Exercise aim:
At the line containing "s with adminOrder", begin retyping, and continue word for word until the records below run out.

Extracted records:

----

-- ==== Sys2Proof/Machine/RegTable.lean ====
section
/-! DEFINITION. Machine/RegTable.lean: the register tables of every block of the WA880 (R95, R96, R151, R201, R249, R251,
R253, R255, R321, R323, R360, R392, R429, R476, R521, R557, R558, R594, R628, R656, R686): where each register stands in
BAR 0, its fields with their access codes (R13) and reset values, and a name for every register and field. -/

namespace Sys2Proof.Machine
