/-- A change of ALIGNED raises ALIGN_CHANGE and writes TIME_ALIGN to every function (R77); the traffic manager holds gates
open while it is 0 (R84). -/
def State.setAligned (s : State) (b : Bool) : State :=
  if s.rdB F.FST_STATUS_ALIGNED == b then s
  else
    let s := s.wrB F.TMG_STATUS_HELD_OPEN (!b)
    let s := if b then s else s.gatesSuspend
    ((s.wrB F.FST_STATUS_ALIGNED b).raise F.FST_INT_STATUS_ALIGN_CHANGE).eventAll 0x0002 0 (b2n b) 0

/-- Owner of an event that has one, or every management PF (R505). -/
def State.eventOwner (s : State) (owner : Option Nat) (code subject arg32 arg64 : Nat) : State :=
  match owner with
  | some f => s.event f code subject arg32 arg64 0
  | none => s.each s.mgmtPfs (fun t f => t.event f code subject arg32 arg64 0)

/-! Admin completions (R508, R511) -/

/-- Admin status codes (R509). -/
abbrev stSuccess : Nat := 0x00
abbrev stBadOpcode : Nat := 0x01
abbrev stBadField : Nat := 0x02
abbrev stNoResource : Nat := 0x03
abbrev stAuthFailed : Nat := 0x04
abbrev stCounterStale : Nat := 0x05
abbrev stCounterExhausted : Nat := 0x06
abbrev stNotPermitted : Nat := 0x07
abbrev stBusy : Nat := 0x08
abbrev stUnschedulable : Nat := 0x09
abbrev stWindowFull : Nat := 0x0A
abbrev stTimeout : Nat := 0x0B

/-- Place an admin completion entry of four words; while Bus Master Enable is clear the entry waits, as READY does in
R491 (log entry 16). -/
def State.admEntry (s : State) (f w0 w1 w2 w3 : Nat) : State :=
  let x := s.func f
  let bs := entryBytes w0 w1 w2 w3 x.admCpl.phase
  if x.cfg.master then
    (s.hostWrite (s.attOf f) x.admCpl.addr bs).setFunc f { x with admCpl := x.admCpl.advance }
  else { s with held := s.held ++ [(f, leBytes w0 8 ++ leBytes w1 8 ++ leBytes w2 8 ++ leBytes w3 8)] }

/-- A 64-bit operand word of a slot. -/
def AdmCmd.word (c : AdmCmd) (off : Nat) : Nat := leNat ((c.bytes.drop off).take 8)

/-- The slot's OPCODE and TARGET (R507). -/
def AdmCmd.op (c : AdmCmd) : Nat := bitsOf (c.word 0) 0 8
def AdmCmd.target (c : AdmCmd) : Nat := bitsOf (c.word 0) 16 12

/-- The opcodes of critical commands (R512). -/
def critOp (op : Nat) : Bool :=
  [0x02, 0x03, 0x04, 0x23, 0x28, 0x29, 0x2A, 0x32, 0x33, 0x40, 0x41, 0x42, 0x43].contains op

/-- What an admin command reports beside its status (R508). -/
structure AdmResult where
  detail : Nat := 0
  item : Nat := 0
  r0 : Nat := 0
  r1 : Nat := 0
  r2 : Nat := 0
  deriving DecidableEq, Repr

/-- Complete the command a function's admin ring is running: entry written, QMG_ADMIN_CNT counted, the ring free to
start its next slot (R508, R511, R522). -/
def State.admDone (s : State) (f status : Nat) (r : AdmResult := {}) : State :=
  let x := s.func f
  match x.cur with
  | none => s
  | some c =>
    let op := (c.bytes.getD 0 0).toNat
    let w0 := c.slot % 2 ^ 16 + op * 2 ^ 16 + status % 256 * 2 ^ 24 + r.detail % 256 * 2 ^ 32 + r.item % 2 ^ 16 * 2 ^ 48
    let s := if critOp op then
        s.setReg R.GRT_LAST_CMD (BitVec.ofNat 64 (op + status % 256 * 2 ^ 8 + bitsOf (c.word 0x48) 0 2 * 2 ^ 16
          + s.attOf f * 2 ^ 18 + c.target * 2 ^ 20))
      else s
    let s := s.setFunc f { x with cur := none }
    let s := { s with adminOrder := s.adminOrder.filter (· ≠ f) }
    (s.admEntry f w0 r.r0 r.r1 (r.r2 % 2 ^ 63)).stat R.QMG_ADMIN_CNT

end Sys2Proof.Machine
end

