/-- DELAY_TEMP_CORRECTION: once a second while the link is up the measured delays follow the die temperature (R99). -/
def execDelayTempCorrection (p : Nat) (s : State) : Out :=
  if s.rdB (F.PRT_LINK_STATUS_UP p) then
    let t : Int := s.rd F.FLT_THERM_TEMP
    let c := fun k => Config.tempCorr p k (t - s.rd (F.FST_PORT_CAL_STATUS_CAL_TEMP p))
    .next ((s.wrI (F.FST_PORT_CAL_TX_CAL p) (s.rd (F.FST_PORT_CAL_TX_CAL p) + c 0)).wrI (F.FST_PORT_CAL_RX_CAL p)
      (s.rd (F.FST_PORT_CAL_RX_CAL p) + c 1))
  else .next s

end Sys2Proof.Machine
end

----

Answer to the problem:
    let s := { s with adminOrder := s.adminOrder.filter (· ≠ f) }
    (s.admEntry f w0 r.r0 r.r1 (r.r2 % 2 ^ 63)).stat R.QMG_ADMIN_CNT

end Sys2Proof.Machine
end

/-- DELAY_TEMP_CORRECTION: once a second while the link is up the measured delays follow the die temperature (R99). -/
def execDelayTempCorrection (p : Nat) (s : State) : Out :=
  if s.rdB (F.PRT_LINK_STATUS_UP p) then
    let t : Int := s.rd F.FLT_THERM_TEMP
    let c := fun k => Config.tempCorr p k (t - s.rd (F.FST_PORT_CAL_STATUS_CAL_TEMP p))
    .next ((s.wrI (F.FST_PORT_CAL_TX_CAL p) (s.rd (F.FST_PORT_CAL_TX_CAL p) + c 0)).wrI (F.FST_PORT_CAL_RX_CAL p)
      (s.rd (F.FST_PORT_CAL_RX_CAL p) + c 1))
  else .next s

end Sys2Proof.Machine
end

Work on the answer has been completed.